### EXERCISE BRIEF
Between the line containing "namespace Sys2Proof.Machine" and the line containing "unfold branchOp" lies a run of lines; give that run again exactly, with both of those lines, and nothing else from the entries below.

### PROVIDED ENTRIES
-- ==== Sys2Proof/Laws/Answers.lean ====
section
/-!
SUPPORT. Every command answers a next state: no meaning faults or refuses.
-/

namespace Sys2Proof.Machine

/-- The outcome is a next state. -/
def Answers (r : Res) : Prop := ∃ t, r = .next t

theorem Answers.next {t : State} : Answers (.next t) := ⟨t, rfl⟩

theorem Answers.ite {c : Prop} [Decidable c] {r q : Res} (h : Answers r) (g : Answers q) : Answers (if c then r else q) := by
  split
  · exact h
  · exact g

theorem scalarOp_answers {c : Core} {w : Bits} {s : State} {legal : Bool} {regs : List ℕ} {f : CoreSt → BitVec 64} : Answers (scalarOp c w s legal regs f) := by
  unfold scalarOp
  repeat' (with_reducible first | exact Answers.next | refine Answers.ite ?_ ?_ | split | dsimp only)

theorem opR_answers {c : Core} {w : Bits} {s : State} {f : BitVec 64 → BitVec 64 → BitVec 64} : Answers (opR c w s f) := by
  unfold opR
  repeat' (with_reducible first | exact Answers.next | exact scalarOp_answers | refine Answers.ite ?_ ?_ | split | dsimp only)

theorem opI_answers {c : Core} {w : Bits} {s : State} {legal : Bool} {f : BitVec 64 → BitVec 64 → BitVec 64} : Answers (opI c w s legal f) := by
  unfold opI
  repeat' (with_reducible first | exact Answers.next | exact scalarOp_answers | refine Answers.ite ?_ ?_ | split | dsimp only)

theorem branchOp_answers {c : Core} {w : Bits} {s : State} {f : BitVec 64 → BitVec 64 → Bool} : Answers (branchOp c w s f) := by
  unfold branchOp
  repeat' (with_reducible first | exact Answers.next | refine Answers.ite ?_ ?_ | split | dsimp only)

theorem onIssued_answers {s : State} {q : ℕ} {node : ℕ} {off : ℕ} {op : BitVec 8} {f : PktRun → State} : Answers (onIssued s q node off op f) := by
  unfold onIssued
  repeat' (with_reducible first | exact Answers.next | refine Answers.ite ?_ ?_ | split | dsimp only)

theorem execNop_answers {c : Core} {w : Bits} {s : State} : Answers (execNop c w s) := by
  unfold execNop
  repeat' (with_reducible first | exact Answers.next | refine Answers.ite ?_ ?_ | split | dsimp only)

theorem execAdd_answers {c : Core} {w : Bits} {s : State} : Answers (execAdd c w s) := by
  unfold execAdd
  repeat' (with_reducible first | exact Answers.next | exact opR_answers | refine Answers.ite ?_ ?_ | split | dsimp only)

theorem execSub_answers {c : Core} {w : Bits} {s : State} : Answers (execSub c w s) := by
  unfold execSub
  repeat' (with_reducible first | exact Answers.next | exact opR_answers | refine Answers.ite ?_ ?_ | split | dsimp only)

theorem execAnd_answers {c : Core} {w : Bits} {s : State} : Answers (execAnd c w s) := by
  unfold execAnd
  repeat' (with_reducible first | exact Answers.next | exact opR_answers | refine Answers.ite ?_ ?_ | split | dsimp only)

theorem execOr_answers {c : Core} {w : Bits} {s : State} : Answers (execOr c w s) := by
  unfold execOr
  repeat' (with_reducible first | exact Answers.next | exact opR_answers | refine Answers.ite ?_ ?_ | split | dsimp only)

theorem execXor_answers {c : Core} {w : Bits} {s : State} : Answers (execXor c w s) := by
  unfold execXor
  repeat' (with_reducible first | exact Answers.next | exact opR_answers | refine Answers.ite ?_ ?_ | split | dsimp only)

theorem execSll_answers {c : Core} {w : Bits} {s : State} : Answers (execSll c w s) := by
  unfold execSll
  repeat' (with_reducible first | exact Answers.next | exact opR_answers | refine Answers.ite ?_ ?_ | split | dsimp only)

theorem execSrl_answers {c : Core} {w : Bits} {s : State} : Answers (execSrl c w s) := by
  unfold execSrl
  repeat' (with_reducible first | exact Answers.next | exact opR_answers | refine Answers.ite ?_ ?_ | split | dsimp only)

theorem execSra_answers {c : Core} {w : Bits} {s : State} : Answers (execSra c w s) := by
  unfold execSra
  repeat' (with_reducible first | exact Answers.next | exact opR_answers | refine Answers.ite ?_ ?_ | split | dsimp only)

theorem execMul_answers {c : Core} {w : Bits} {s : State} : Answers (execMul c w s) := by
  unfold execMul
  repeat' (with_reducible first | exact Answers.next | exact opR_answers | refine Answers.ite ?_ ?_ | split | dsimp only)

theorem execMulhu_answers {c : Core} {w : Bits} {s : State} : Answers (execMulhu c w s) := by
  unfold execMulhu
  repeat' (with_reducible first | exact Answers.next | exact opR_answers | refine Answers.ite ?_ ?_ | split | dsimp only)

theorem execSlt_answers {c : Core} {w : Bits} {s : State} : Answers (execSlt c w s) := by
  unfold execSlt
  repeat' (with_reducible first | exact Answers.next | exact opR_answers | refine Answers.ite ?_ ?_ | split | dsimp only)

theorem execSltu_answers {c : Core} {w : Bits} {s : State} : Answers (execSltu c w s) := by
  unfold execSltu
  repeat' (with_reducible first | exact Answers.next | exact opR_answers | refine Answers.ite ?_ ?_ | split | dsimp only)

theorem execMin_answers {c : Core} {w : Bits} {s : State} : Answers (execMin c w s) := by
  unfold execMin
  repeat' (with_reducible first | exact Answers.next | exact opR_answers | refine Answers.ite ?_ ?_ | split | dsimp only)

theorem execMax_answers {c : Core} {w : Bits} {s : State} : Answers (execMax c w s) := by
  unfold execMax
  repeat' (with_reducible first | exact Answers.next | exact opR_answers | refine Answers.ite ?_ ?_ | split | dsimp only)

theorem execAddi_answers {c : Core} {w : Bits} {s : State} : Answers (execAddi c w s) := by
  unfold execAddi
  repeat' (with_reducible first | exact Answers.next | exact opI_answers | refine Answers.ite ?_ ?_ | split | dsimp only)

theorem execAndi_answers {c : Core} {w : Bits} {s : State} : Answers (execAndi c w s) := by
  unfold execAndi
  repeat' (with_reducible first | exact Answers.next | exact opI_answers | refine Answers.ite ?_ ?_ | split | dsimp only)

theorem execOri_answers {c : Core} {w : Bits} {s : State} : Answers (execOri c w s) := by
  unfold execOri
  repeat' (with_reducible first | exact Answers.next | exact opI_answers | refine Answers.ite ?_ ?_ | split | dsimp only)

theorem execXori_answers {c : Core} {w : Bits} {s : State} : Answers (execXori c w s) := by
  unfold execXori
  repeat' (with_reducible first | exact Answers.next | exact opI_answers | refine Answers.ite ?_ ?_ | split | dsimp only)

theorem execSlli_answers {c : Core} {w : Bits} {s : State} : Answers (execSlli c w s) := by
  unfold execSlli
  repeat' (with_reducible first | exact Answers.next | exact opI_answers | refine Answers.ite ?_ ?_ | split | dsimp only)
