theorem searchFill_blame_of {a₀ z : State} {s : State} {d : ℕ} {x : ℕ} {base : ℕ} {log2n : ℕ} {en : Bool} {md : BitVec 64} {vp : ℕ} {y0 : (LbEntry ⊕ Code × ℕ)} (he : searchFill s d x base log2n en md vp = (y0, z)) (hk : BlameSide a₀ s) : BlameSide a₀ z := by
  have := searchFill_blame (s := s) (d := d) (x := x) (base := base) (log2n := log2n) (en := en) (md := md) (vp := vp) hk
  rwa [he] at this

theorem countWait_blame {a₀ : State} {s : State} {x : ℕ} (hk : BlameSide a₀ s) : BlameSide a₀ (countWait s x) := by
  unfold countWait
  repeat' (first | (with_reducible (first | (assumption) | (apply modCtx_blame) | (refine ite_blame ?_ ?_) | split | (intro _) | (dsimp only))) | (apply BlameSide.rest; with_reducible (first | (assumption) | (apply modCtx_blame))))

theorem migrIssue_blame {a₀ : State} {s : State} {m : Migr} (hk : BlameSide a₀ s) : BlameSide a₀ (migrIssue s m) := by
  unfold migrIssue
  repeat' (first | (with_reducible (first | (assumption) | (apply rlcDrop_blame) | (apply remoteAsk_blame) | (apply outSend_blame) | (refine forEach_blame ?_ ?_) | (refine ite_blame ?_ ?_) | split | (intro _) | (dsimp only))) | (apply BlameSide.rest; with_reducible (first | (assumption) | (apply rlcDrop_blame) | (apply remoteAsk_blame) | (apply outSend_blame) | (refine forEach_blame ?_ ?_))))

theorem migrHand_blame {a₀ : State} {s : State} {m : Migr} (hk : BlameSide a₀ s) : BlameSide a₀ (migrHand s m) := by
  unfold migrHand
  repeat' (first | (with_reducible (first | (assumption) | (apply migrIssue_blame) | (refine ite_blame ?_ ?_) | split | (intro _) | (dsimp only))) | (apply BlameSide.rest; with_reducible (first | (assumption) | (apply migrIssue_blame))))

theorem resolve_blame {a₀ : State} {s : State} {x : ℕ} {l : LbEntry} {va : BitVec 64} {need : Need} {hallRefuses : Bool} {d : ℕ} (hk : BlameSide a₀ s) : BlameSide a₀ (resolve s x l va need hallRefuses d).2.2 := by
  unfold resolve
  repeat' (first | (with_reducible (first | (assumption) | (apply migrHand_blame) | (apply sysRead_blame) | (refine sysRead_blame_of (by assumption) ?_) | (apply sysWrite_blame) | (refine sysWrite_blame_of (by assumption) ?_) | (refine ite_blame ?_ ?_) | split | (intro _) | (dsimp only))) | (apply BlameSide.rest; with_reducible (first | (assumption) | (apply migrHand_blame) | (apply sysRead_blame) | (refine sysRead_blame_of (by assumption) ?_) | (apply sysWrite_blame) | (refine sysWrite_blame_of (by assumption) ?_))))

theorem resolve_blame_of {a₀ z : State} {s : State} {x : ℕ} {l : LbEntry} {va : BitVec 64} {need : Need} {hallRefuses : Bool} {d : ℕ} {y0 : XSt} {y1 : LbEntry} (he : resolve s x l va need hallRefuses d = (y0, y1, z)) (hk : BlameSide a₀ s) : BlameSide a₀ z := by
  have := resolve_blame (s := s) (x := x) (l := l) (va := va) (need := need) (hallRefuses := hallRefuses) (d := d) hk
  rwa [he] at this

theorem hubEntry_blame {a₀ : State} {s : State} {x : ℕ} {va : BitVec 64} (hk : BlameSide a₀ s) : BlameSide a₀ (hubEntry s x va).2 := by
  unfold hubEntry
  repeat' (first | (with_reducible (first | (assumption) | (apply searchFill_blame) | (refine searchFill_blame_of (by assumption) ?_) | (refine ite_blame ?_ ?_) | split | (intro _) | (dsimp only))) | (apply BlameSide.rest; with_reducible (first | (assumption) | (apply searchFill_blame) | (refine searchFill_blame_of (by assumption) ?_))))

theorem hubEntry_blame_of {a₀ z : State} {s : State} {x : ℕ} {va : BitVec 64} {y0 : (LbEntry ⊕ Code × ℕ)} (he : hubEntry s x va = (y0, z)) (hk : BlameSide a₀ s) : BlameSide a₀ z := by
  have := hubEntry_blame (s := s) (x := x) (va := va) hk
  rwa [he] at this

theorem hubXlate_blame {a₀ : State} {s : State} {x : ℕ} {va : BitVec 64} {need : Need} {hallRefuses : Bool} (hk : BlameSide a₀ s) : BlameSide a₀ (hubXlate s x va need hallRefuses).2 := by
  unfold hubXlate
  repeat' (first | (with_reducible (first | (assumption) | (apply countWait_blame) | (apply hubEntry_blame) | (refine hubEntry_blame_of (by assumption) ?_) | (apply resolve_blame) | (refine resolve_blame_of (by assumption) ?_) | (refine ite_blame ?_ ?_) | split | (intro _) | (dsimp only))) | (apply BlameSide.rest; with_reducible (first | (assumption) | (apply countWait_blame) | (apply hubEntry_blame) | (refine hubEntry_blame_of (by assumption) ?_) | (apply resolve_blame) | (refine resolve_blame_of (by assumption) ?_))))

theorem hubXlate_blame_of {a₀ z : State} {s : State} {x : ℕ} {va : BitVec 64} {need : Need} {hallRefuses : Bool} {y0 : XSt} (he : hubXlate s x va need hallRefuses = (y0, z)) (hk : BlameSide a₀ s) : BlameSide a₀ z := by
  have := hubXlate_blame (s := s) (x := x) (va := va) (need := need) (hallRefuses := hallRefuses) hk
  rwa [he] at this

### EXERCISE SOLUTION
namespace Sys2Proof.Machine

/-- The outcome is a next state. -/
def Answers (r : Res) : Prop := ∃ t, r = .next t

theorem Answers.next {t : State} : Answers (.next t) := ⟨t, rfl⟩

theorem Answers.ite {c : Prop} [Decidable c] {r q : Res} (h : Answers r) (g : Answers q) : Answers (if c then r else q) := by
  split
  · exact h
  · exact g

theorem scalarOp_answers {c : Core} {w : Bits} {s : State} {legal : Bool} {regs : List ℕ} {f : CoreSt → BitVec 64} : Answers (scalarOp c w s legal regs f) := by
  unfold scalarOp
  repeat' (with_reducible first | exact Answers.next | refine Answers.ite ?_ ?_ | split | dsimp only)

theorem opR_answers {c : Core} {w : Bits} {s : State} {f : BitVec 64 → BitVec 64 → BitVec 64} : Answers (opR c w s f) := by
  unfold opR
  repeat' (with_reducible first | exact Answers.next | exact scalarOp_answers | refine Answers.ite ?_ ?_ | split | dsimp only)

theorem opI_answers {c : Core} {w : Bits} {s : State} {legal : Bool} {f : BitVec 64 → BitVec 64 → BitVec 64} : Answers (opI c w s legal f) := by
  unfold opI
  repeat' (with_reducible first | exact Answers.next | exact scalarOp_answers | refine Answers.ite ?_ ?_ | split | dsimp only)

theorem branchOp_answers {c : Core} {w : Bits} {s : State} {f : BitVec 64 → BitVec 64 → Bool} : Answers (branchOp c w s f) := by
  unfold branchOp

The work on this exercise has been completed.